▶ **DATA UNDER STUDY**
-- ==== Sys2Proof/Tests/Slice0.lean ====
section
/-! SUPPORT. Tests: what WellFormed refuses, the worked cases of the manual, and a witness for the hypotheses of each statement. -/

namespace Sys2Proof.Tests

open Sys2Proof Sys2Proof.Machine

set_option Elab.async false

/-- Node 0 after its boot: every domain UP, 8 GiB of LPDDR at each Comb die, package READY. -/
def booted : State :=
  { State.reset with
    boot := { (default : Boot) with step := 8, opt := { (default : OptionArea) with lpddrGib := [8, 8, 8, 8] } },
    net := {}, swarm := { State.reset.swarm with locked := true }, power := { State.reset.power with pkg := .ready } }

/-- A request of opcode `op` and payload `p`, tag 7, at the head of mailbox `m`, and its doorbell rung. -/
def mail (m op : Nat) (p : Bytes) (s : State) : State :=
  memWrite (setMbx s m { getMbx s m with reqTail := (getMbx s m).reqHead + 1, rung := true }) (ringAddr s m + 64 * ((getMbx s m).reqHead.toNat % 16))
    (toLE 2 op ++ [0x20, 7] ++ toLE 2 p.length ++ [0, 0] ++ p)

/-- A field of the state after a command, none where it stops. -/
def after {α : Type} (f : State → α) : Host.Outcome State Fault Refusal → Option α
  | .next t => some (f t)
  | _ => none

/-- Mailbox `m` bound to PCIe function `k`, with every permission group. -/
def bind (m k : Nat) (s : State) : State :=
  setMbx s m { bound := some (mkSrc s.swarm.node 5 3 0 k), groups := BitVec.allOnes 64, quota := 4 }

/-- Context 0 of mailbox 0. -/
def ctx0 (s : State) : State := setCtx s 0 { live := true, mailbox := 0 }

/-- An object of context 0 with every right, in LPDDR of die 0 (or where `base` says), as entry `i`. -/
def object (i base size : Nat) (s : State) : State :=
  setMot s i { base := base, size := size, perm := 0xF, kind := 1, owner := 0, creator := 0 }

/-- Fence `i` of context 0 with word `w`. -/
def fence (i : Nat) (w : W64) (s : State) : State :=
  setFence (setMot s i { base := fenceAddr s i, perm := 0xD, kind := 2, lock := 2, owner := 0, place := 2 }) i w

/-- Ring object 2 at 0x10000, completion fence 3, and queue `q` of 16 entries on them for units of kind `target`. -/
def queue (q target : Nat) (mask : W64) (s : State) : State :=
  setQueue (fence 3 0 (object 2 0x10000 4 s)) q
    { live := true, ctx := 0, target := target, log2 := 4, ring := 0x00010002, fence := 0x00010003, unitMask := mask }

/-! ### WellFormed: an ill-formed command for each kind of check; each is refused and stops under its name -/

/-- Whether a command stops with the fault of a unit that does not exist. -/
def stops (i : Instr) : Bool := !i.wf && (match exec i booted with
  | .fault .noSuchUnit => true
  | _ => false)

theorem test_ill_formed_objects : ([.getCaps 32, .mbxReqTailWrite 116 32 0, .eventDeliver 32, .cmdDone 32 0, .copy 1024, .fenceSetPort 116 65536 8 0,
    .monitorFire 4096, .add 4 0, .add 0 32, .dmaComplete 0 0 16, .collArm 52 4 0 0, .collArm 52 0 16 0, .collInputWrite 52 0 0 0x1000000 []].all stops) = true := by
  decide +kernel

theorem test_ill_formed_network : ([.domainUp 64 true, .routeSwitchDrainEnd 6, .livelockRescue 0 36 0 0, .stallDetect 4 16 default, .livelockRescue 5 8 0 0,
    .portTrainingRetry 6, .laneLockLoss 0 4, .nodeLoss 4, .tgtTimeout 7, .longPacket 16 default, .ingestFlushTimer 15, .ingestFlushTimer 20,
    .ingestReleasedWrite 116 20 0, .tilePortAccess 1 2 default, .residueMismatch 6 3 0 0 0, .nodeRejoin 0 [], .ucieRetrain 0 3 0, .ucieRetrain 0 1 2,
    .ucieRetrain 1 0 0].all stops) = true := by decide +kernel

theorem test_ill_formed_hive : ([.contextReset 256, .contextResetDrainTimeout 0 5, .flashProgram 52 2, .flashOperationDone 2 true, .wakeSource 9 0,
    .wakeSource 1 6, .wakeSource 2 4, .wakeSource 0 1, .partitionHaltTimeout 16, .throttleTick [0, 0] 0, .thermalHold 6 0, .testPulse 4 0,
    .outputDarkTest 8 false false, .stopMonitor 32, .connectionSend 32, .inboxSubmit 52 16 0, .fuseWrite 8 false []].all stops) = true := by decide +kernel

theorem test_ill_formed_holmi : ([.metRead 4, .pqEvent 0 [1, 2], .intervalEnd 0 default, .plcHello 0 32, .routeRep 0 0, .routeExpiry 0 32,
    .plcFrameReceive 0 0 [] [], .plcAckSlot 0 0 [], .hlinkWake 4, .checkerLocked 2 100 []].all stops) = true := by decide +kernel

/-! ### The worked cases of the manual: the expected bytes are the manual's own -/

/-- Chapter 00: bytes 41 0A 00 00 are 0x0000_0A41, whose bits [11:4] are 164. -/
theorem test_register_bytes : le32 [0x41, 0x0A, 0, 0] 0 = 0xA41 ∧ field (le32 [0x41, 0x0A, 0, 0] 0) 11 4 = 164 := by decide +kernel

▶ **EXERCISE DIRECTIONS**
Reproducing the whole listing above is not the task. Copy exactly only the lines from the one with "def queue (q" to the one with "0].all stops) = true := by decide +kernel", both kept.

▶ **RESULT**
def queue (q target : Nat) (mask : W64) (s : State) : State :=
  setQueue (fence 3 0 (object 2 0x10000 4 s)) q
    { live := true, ctx := 0, target := target, log2 := 4, ring := 0x00010002, fence := 0x00010003, unitMask := mask }

/-! ### WellFormed: an ill-formed command for each kind of check; each is refused and stops under its name -/

/-- Whether a command stops with the fault of a unit that does not exist. -/
def stops (i : Instr) : Bool := !i.wf && (match exec i booted with
  | .fault .noSuchUnit => true
  | _ => false)

theorem test_ill_formed_objects : ([.getCaps 32, .mbxReqTailWrite 116 32 0, .eventDeliver 32, .cmdDone 32 0, .copy 1024, .fenceSetPort 116 65536 8 0,
    .monitorFire 4096, .add 4 0, .add 0 32, .dmaComplete 0 0 16, .collArm 52 4 0 0, .collArm 52 0 16 0, .collInputWrite 52 0 0 0x1000000 []].all stops) = true := by
  decide +kernel

theorem test_ill_formed_network : ([.domainUp 64 true, .routeSwitchDrainEnd 6, .livelockRescue 0 36 0 0, .stallDetect 4 16 default, .livelockRescue 5 8 0 0,
    .portTrainingRetry 6, .laneLockLoss 0 4, .nodeLoss 4, .tgtTimeout 7, .longPacket 16 default, .ingestFlushTimer 15, .ingestFlushTimer 20,
    .ingestReleasedWrite 116 20 0, .tilePortAccess 1 2 default, .residueMismatch 6 3 0 0 0, .nodeRejoin 0 [], .ucieRetrain 0 3 0, .ucieRetrain 0 1 2,
    .ucieRetrain 1 0 0].all stops) = true := by decide +kernel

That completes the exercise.